- TASK DETAILS: Locate the line that contains "log 23). -/" in the entries below, then repeat it and every following line through the line that contains "let r := FV.rsqrt", exactly, and no others.

- PROVIDED MATERIAL:
^^^^^^^^

-- ==== Sys2Proof/Machine/Surfaces.lean ====
section
/-!
DEFINITION. Surfaces of a render packet: element formats, the packed-tile format, colour conversion, the conversion of the
other surfaces, and pyramids (02 R66, R84–R95).
-/
namespace Sys2Proof.Machine

/-! ## Formats (02 Tables 2-4, 2-11) -/

/-- Bytes of an element of a format; none for an undefined code. -/
def elemSize (f : Nat) : Option Nat :=
  match f with
  | 0x01 | 0x03 | 0x04 | 0x05 | 0x07 | 0x08 | 0x09 | 0x0C => some 4
  | 0x02 => some 8
  | 0x06 | 0x0B => some 2
  | 0x0A => some 12
  | 0x0D => some 64
  | 0x0E => some 16
  | _ => none
/-- Bit widths of a format's channels in coding order. -/
def chanBits (f : Nat) : List Nat :=
  match f with
  | 0x01 => [11, 11, 10]
  | 0x02 => [16, 16, 16, 16]
  | 0x03 | 0x07 => [32]
  | 0x04 | 0x05 => [16, 16]
  | 0x06 => [16]
  | 0x08 | 0x09 => [8, 8, 8, 8]
  | _ => []
/-- The formats that a surface type permits. -/
def typeFormats (t : Nat) : List Nat :=
  match t with
  | 1 => [0x01, 0x02]
  | 2 => [0x03]
  | 3 => [0x04]
  | 4 => [0x05]
  | 5 => [0x06]
  | 6 => [0x07]
  | 7 => [0x08, 0x09]
  | 8 => [0x0A]
  | 9 => [0x0B, 0x0C]
  | 10 => [0x0D]
  | 11 => [0x0E]
  | _ => []
/-- May the type be packed? -/
def typePacked (t : Nat) : Bool := (decide (1 ≤ t) && decide (t ≤ 5)) || t == 7

/-! ## Packed tiles (02 R84–R89) -/

/-- `w` bits of a number from bit `o`. -/
def bitsAt (n o w : Nat) : Nat := n / 2 ^ o % 2 ^ w
/-- Consecutive fields of the given widths, least significant first. -/
def splitBits (n o : Nat) : List Nat → List Nat
  | [] => []
  | w :: r => bitsAt n o w :: splitBits n (o + w) r
/-- Undo the zigzag of a residual and add the prediction (02 R88). -/
def unzig (w p z : Nat) : Nat :=
  let s := if z % 2 = 0 then z / 2 else (2 ^ w - 1) ^^^ (z / 2)
  (p + s) % 2 ^ w
/-- Decode the residual pixels after the first; `acc` holds the decoded pixels, last first. -/
def residuals (bw : Nat) (ws ks : List Nat) (n : Nat) : Nat → Nat → Nat → List (List Nat) → List (List Nat)
  | 0, _, _, acc => acc
  | fuel + 1, i, o, acc =>
    let p := if i % bw = 0 then acc.getD (bw - 1) [] else acc.headD []
    let zs := splitBits n o ks
    let px := (List.range ws.length).map (fun c => unzig (ws.getD c 0) (p.getD c 0) (zs.getD c 0))
    residuals bw ws ks n fuel (i + 1) (o + sumL ks) (px :: acc)
/-- The pixels of a block of `bw` × `bh`, each its channels; none for BLOCK_STREAM. -/
def decodeBlock (f bw bh : Nat) (b : Bytes) : Option (List (List Nat)) :=
  let ws := chanBits f
  let n := bw * bh
  let h := fld b 0 1
  let size := (elemSize f).getD 0
  if b.length = 0 ∨ 4 ≤ h then none
  else if h = 0 then
    if b.length < 1 + size * n then none
    else some ((List.range n).map (fun i => splitBits (fld b (1 + size * i) size) 0 ws))
  else if h = 1 then
    if 8 * (b.length - 1) < sumL ws then none else some (List.replicate n (splitBits (leNat (b.drop 1)) 0 ws))
  else if h = 2 then
    let k := ws.length
    let ks := (List.range k).map (fun c => fld b (1 + c) 1)
    if b.length < 1 + k ∨ (List.range k).any (fun c => decide (ws.getD c 0 < ks.getD c 0))
      ∨ 8 * (b.length - 1 - k) < sumL ws + (n - 1) * sumL ks then none
    else
      let bits := leNat (b.drop (1 + k))
      some ((residuals bw ws ks bits (n - 1) 1 (sumL ws) [splitBits bits 0 ws]).reverse)
  else none
/-- Blocks of an image. -/
def blockCount (w h : Nat) : Nat := cdiv w 16 * cdiv h 16
/-- The offset table obeys 02 R84. -/
def offsetsOk (w h : Nat) (p : Bytes) : Bool :=
  let n := blockCount w h
  let off := fun i => fld p (4 * i) 4
  decide (4 * n ≤ p.length) && (List.range n).all (fun i =>
    off i % 4 == 0 && decide (4 * n ≤ off i) && decide (off i < p.length) && (i == 0 || decide (off (i - 1) < off i)))
/-- Block i of a packed payload. -/
def blockOf (f w h : Nat) (p : Bytes) (i : Nat) : Option (List (List Nat)) :=
  let n := blockCount w h
  let x := i % cdiv w 16
  let y := i / cdiv w 16
  let o := fld p (4 * i) 4
  let e := if i + 1 < n then fld p (4 * (i + 1)) 4 else p.length
  decodeBlock f (min 16 (w - 16 * x)) (min 16 (h - 16 * y)) ((p.drop o).take (e - o))
/-- Put blocks together in raster order. -/
def joinBlocks (w h : Nat) (bs : List (List (List Nat))) : List Nat :=
  (List.range (w * h)).flatMap (fun i =>
    let x := i % w
    let y := i / w
    let bw := min 16 (w - x / 16 * 16)
    ((bs.getD (y / 16 * cdiv w 16 + x / 16) []).getD (y % 16 * bw + x % 16) []))
/-- Reasons of 02 Table 2-9 that decoding finds. -/
def irBlockOffset : Nat := 0x0C
def irBlockStream : Nat := 0x0D
/-- Decode a packed payload, or the reason it is missing. -/
def decodePacked (f w h : Nat) (p : Bytes) : Except Nat Img :=
  if !offsetsOk w h p then .error irBlockOffset
  else
    let bs := (List.range (blockCount w h)).map (blockOf f w h p)
    if bs.any (·.isNone) then .error irBlockStream
    else .ok { w := w, h := h, ch := (chanBits f).length, data := joinBlocks w h (bs.map (·.getD [])) }
/-- Decode a raw payload of rows `pitch` bytes apart. -/
def decodeRaw (f w h pitch : Nat) (p : Bytes) : Img :=
  let size := (elemSize f).getD 0
  let pt := if pitch = 0 then w * size else pitch
  { w := w, h := h, ch := (chanBits f).length,
    data := (List.range (w * h)).flatMap (fun i => splitBits (fld p (i / w * pt + i % w * size) size) 0 (chanBits f)) }

/-! ## Images -/

/-- A channel of an image at a position clamped to the image. -/
def Img.at_ (m : Img) (x y : Int) (c : Nat) : Nat :=
  let cx := (clampI 0 ((m.w : Int) - 1) x).toNat
  let cy := (clampI 0 ((m.h : Int) - 1) y).toNat
  m.data.getD ((cy * m.w + cx) * m.ch + c) 0
/-- An image from a function of column, row and channel. -/
def imgOf (w h ch : Nat) (f : Nat → Nat → Nat → Nat) : Img :=
  { w := w, h := h, ch := ch,
    data := (List.range (w * h)).flatMap (fun i => (List.range ch).map (f (i % w) (i / w))) }
/-- Map each pixel's channels. -/
def Img.mapPx (m : Img) (ch : Nat) (f : List Nat → List Nat) : Img :=
  { m with ch := ch, data := (List.range (m.w * m.h)).flatMap (fun i => f ((m.data.drop (i * m.ch)).take m.ch)) }

/-! ## Transfer tables (02 R92, R93): exact values, rounded to binary64 and then to binary32 -/

/-- binary64. -/
def fFP64 : Fmt := { eb := 11, mb := 52, ieee := true }
/-- Round a value to binary64 and then to binary32. -/
def via64 (v : FV) : Nat := rne32 (unpack fFP64 (rne fFP64 v))
/-- x to the power p / q for x ≥ 0, by the exponential of the logarithm. -/
def powFV (x : FV) (p : Int) (q : Nat) : FV :=
  if x.isZero then .fin false 0 0 else FV.exp2 (FV.div (FV.mul (FV.log2 x) (.ofInt p 0)) (.fin false q 0))
/-- A ratio as a value. -/
def ratioFV (n : Int) (d : Nat) : FV := FV.div (.ofInt n 0) (.fin false d 0)
/-- The ST 2084 display luminance ÷ 100 at x. -/
def pqFV (x : FV) : FV :=
  let t := powFV x 32 2523
  let a := FV.add t (ratioFV (-3424) 4096)
  let num := if FV.lt a (.fin false 0 0) then .fin false 0 0 else a
  let den := FV.add (ratioFV 2413 128) (FV.mul (ratioFV 2392 128) t).neg
  FV.mul (.fin false 100 0) (powFV (FV.div num den) 16384 2610)
/-- log2 e to 40 decimal places. -/
def log2e : FV := ratioFV 14426950408889634073599246810018921374266 (10 ^ 40)
/-- The BT.2100 HLG inverse OETF at x. -/
def hlgFV (x : FV) : FV :=
  if FV.le x (.fin false 1 (-1)) then FV.div (FV.mul x x) (.fin false 3 0)
  else
    let z := FV.div (FV.add x (ratioFV (-55991073) 100000000)) (ratioFV 17883277 100000000)
    FV.div (FV.add (FV.exp2 (FV.mul z log2e)) (ratioFV 28466892 100000000)) (.fin false 12 0)
/-- Node i of a table: 0 PQ, 1 HLG, 2 gamma. -/
def tableNode (t i : Nat) : Nat :=
  let x : FV := .fin false i (-10)
  via64 (if t = 0 then pqFV x else if t = 1 then hlgFV x else powFV x 1 5)
/-- Evaluate a table at an FP32 x of [0, 1] (02 R92). -/
def tableAt (t x : Nat) : Nat :=
  let x1024 := mul32 x (int32f 1024)
  let j := min (floor32 x1024).toNat 1023
  let fr := sub32 x1024 (int32f j)
  add32 (tableNode t j) (mul32 fr (sub32 (tableNode t (j + 1)) (tableNode t j)))
/-- The sRGB decoding of a byte / 255, or the byte / 255 itself. -/
def uiTable (srgb : Bool) (c : Nat) : Nat :=
  if !srgb then via64 (ratioFV c 255)
  else if c * 100000 ≤ 4045 * 255 then via64 (ratioFV (c * 100) (255 * 1292))
  else via64 (powFV (ratioFV (1000 * c + 55 * 255) (255 * 1055)) 12 5)

/-! ## Conversion (02 R90–R94) -/

/-- 65,504 in FP32. -/
def max16f : Nat := 0x477FE000
/-- A clamp of an FP32 value by the minimum and maximum of 03 R125. -/
def clamp32 (lo hi x : Nat) : Nat := min32 (max32 x lo) hi
/-- A coefficient of 02 R91 in ten-thousandths. -/
def coeff (n : Int) : Nat := ratio32 n 10000
/-- ((c0 × R + c1 × G) + c2 × B). -/
def dot3 (c0 c1 c2 : Int) (p : List Nat) : Nat :=
  add32 (add32 (mul32 (coeff c0) (p.getD 0 0)) (mul32 (coeff c1) (p.getD 1 0))) (mul32 (coeff c2) (p.getD 2 0))
/-- BT.709 to BT.2020 primaries. -/
def to2020 (p : List Nat) : List Nat := [dot3 6274 3293 433 p, dot3 691 9195 114 p, dot3 164 880 8956 p]
/-- A colour channel as FP32 before replacement. -/
def colourRaw (f c v : Nat) : Nat := if f = 1 then h2f (if c = 2 then v * 32 else v * 16) else h2f v
/-- NaN becomes 0 and infinities ±65,504. -/
def finite16 (v : Nat) : Nat :=
  if isNaN32 v then 0 else if isFin32 v then v else if v < 2 ^ 31 then max16f else max16f + 2 ^ 31
/-- Remove the transfer: 0 linear, 1 PQ, 2 HLG. -/
def unTransfer (t : Nat) (p : List Nat) : List Nat :=
  if t = 1 then p.map (fun v => tableAt 0 (clamp32 0 one32 v))
  else if t = 2 then
    let q := p.map (fun v => tableAt 1 (clamp32 0 one32 v))
    let ys := clamp32 0 one32 (dot3 2627 6780 593 q)
    let k := mul32 (int32f 10) (tableAt 2 ys)
    q.map (fun v => mul32 v k)
  else p
/-- One converted colour pixel: FP16, alpha 1.0. -/
def colourPx (f primaries transfer : Nat) (p : List Nat) : List Nat :=
  let raw := [finite16 (colourRaw f 0 (p.getD 0 0)), finite16 (colourRaw f 1 (p.getD 1 0)), finite16 (colourRaw f 2 (p.getD 2 0))]
  let lin := unTransfer transfer raw
  let prim := if primaries = 0 then to2020 lin else lin
  prim.map (fun c => f2h (min32 (max32 c 0) max16f)) ++ [0x3C00]
/-- Replacements of non-finite colour channels in an image. -/
def colourReplaced (f : Nat) (m : Img) : Nat :=
  ((List.range (m.w * m.h)).map (fun i =>
    ((List.range 3).filter (fun c => !isFin32 (colourRaw f c (m.data.getD (i * m.ch + c) 0)))).length)).foldl (· + ·) 0
/-- The converted colour of an image as decoded. -/
def convertColour (f primaries transfer : Nat) (m : Img) : Img := m.mapPx 4 (colourPx f primaries transfer)
/-- Farthest depth (02 Table 2-10). -/
def farthest (reversed : Bool) : Nat := if reversed then 0 else one32
/-- DEPTH: NaN becomes the farthest depth, other values are clamped to [0, 1]. -/
def convertDepth (reversed : Bool) (m : Img) : Img :=
  { m with data := m.data.map (fun d => if isNaN32 d then farthest reversed else clamp32 0 one32 d) }
/-- MOTION: NaN becomes 0 and infinities ±65,504. -/
def convertMotion (m : Img) : Img :=
  { m with data := m.data.map (fun v => if fisNaN fFP16 v then 0 else if fisFin fFP16 v then v else if v < 32768 then 0x7BFF else 0xFBFF) }
/-- NORMAL: the decoded unit normal, each component rounded once to FP16 (02 R66; log 23). -/
def normalPx (p : List Nat) : List Nat :=
  let vx : Int := max (sext 16 (p.getD 0 0)) (-32767)
  let vy : Int := max (sext 16 (p.getD 1 0)) (-32767)
  let z : Int := 32767 - vx.natAbs - vy.natAbs
  let sg := fun (v : Int) => if v < 0 then (-1 : Int) else 1
  let nx := if z < 0 then (32767 - (vy.natAbs : Int)) * sg vx else vx
  let ny := if z < 0 then (32767 - (vx.natAbs : Int)) * sg vy else vy
  let r := FV.rsqrt (.ofInt (nx * nx + ny * ny + z * z) 0)
  [nx, ny, z].map (fun c => rne fFP16 (FV.mul (.ofInt c 0) r))
/-- The replacements of non-finite values of a surface by type. -/
def replacedIn (ty f : Nat) (m : Img) : Nat :=
  if ty = 1 then colourReplaced f m
  else if ty = 2 then (m.data.filter (fun d => !isFin32 d)).length
  else if ty = 3 then (m.data.filter (fun d => !fisFin fFP16 d)).length
  else 0
/-- UI pixels: linear premultiplied FP32 values and alpha (02 R93). -/
def uiPx (f primaries : Nat) (p : List Nat) : List Nat :=
  let c := (List.range 3).map (fun i => uiTable (f == 9) (p.getD i 0))
  (if primaries = 0 then to2020 c else c) ++ [uiTable false (p.getD 3 0)]
def convertUi (f primaries : Nat) (m : Img) : Img := m.mapPx 4 (uiPx f primaries)

/-! ## Pyramids (02 R95) -/

/-- The next level of a colour pyramid. -/
def nextColour (m : Img) : Img :=
  imgOf (cdiv m.w 2) (cdiv m.h 2) m.ch (fun x y c =>
    let v := fun (dx dy : Nat) => h2f (m.at_ (2 * x + dx) (2 * y + dy) c)
    f2h (mul32 (add32 (add32 (v 0 0) (v 1 0)) (add32 (v 0 1) (v 1 1))) 0x3E800000))
/-- The next level of a depth pyramid: the nearest of four. -/
def nextDepth (reversed : Bool) (m : Img) : Img :=
  imgOf (cdiv m.w 2) (cdiv m.h 2) 1 (fun x y _ =>
    let v := fun (dx dy : Nat) => m.at_ (2 * x + dx) (2 * y + dy) 0
    let pick := if reversed then max32 else min32
    pick (pick (v 0 0) (v 1 0)) (pick (v 0 1) (v 1 1)))
/-- k levels above a base. -/
def levelsFrom (next : Img → Img) : Nat → Img → List Img
  | 0, _ => []
  | k + 1, m => let n := next m; n :: levelsFrom next k n

end Sys2Proof.Machine
end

^^^^^^^^

- TASK RESPONSE:
/-- NORMAL: the decoded unit normal, each component rounded once to FP16 (02 R66; log 23). -/
def normalPx (p : List Nat) : List Nat :=
  let vx : Int := max (sext 16 (p.getD 0 0)) (-32767)
  let vy : Int := max (sext 16 (p.getD 1 0)) (-32767)
  let z : Int := 32767 - vx.natAbs - vy.natAbs
  let sg := fun (v : Int) => if v < 0 then (-1 : Int) else 1
  let nx := if z < 0 then (32767 - (vy.natAbs : Int)) * sg vx else vx
  let ny := if z < 0 then (32767 - (vx.natAbs : Int)) * sg vy else vy
  let r := FV.rsqrt (.ofInt (nx * nx + ny * ny + z * z) 0)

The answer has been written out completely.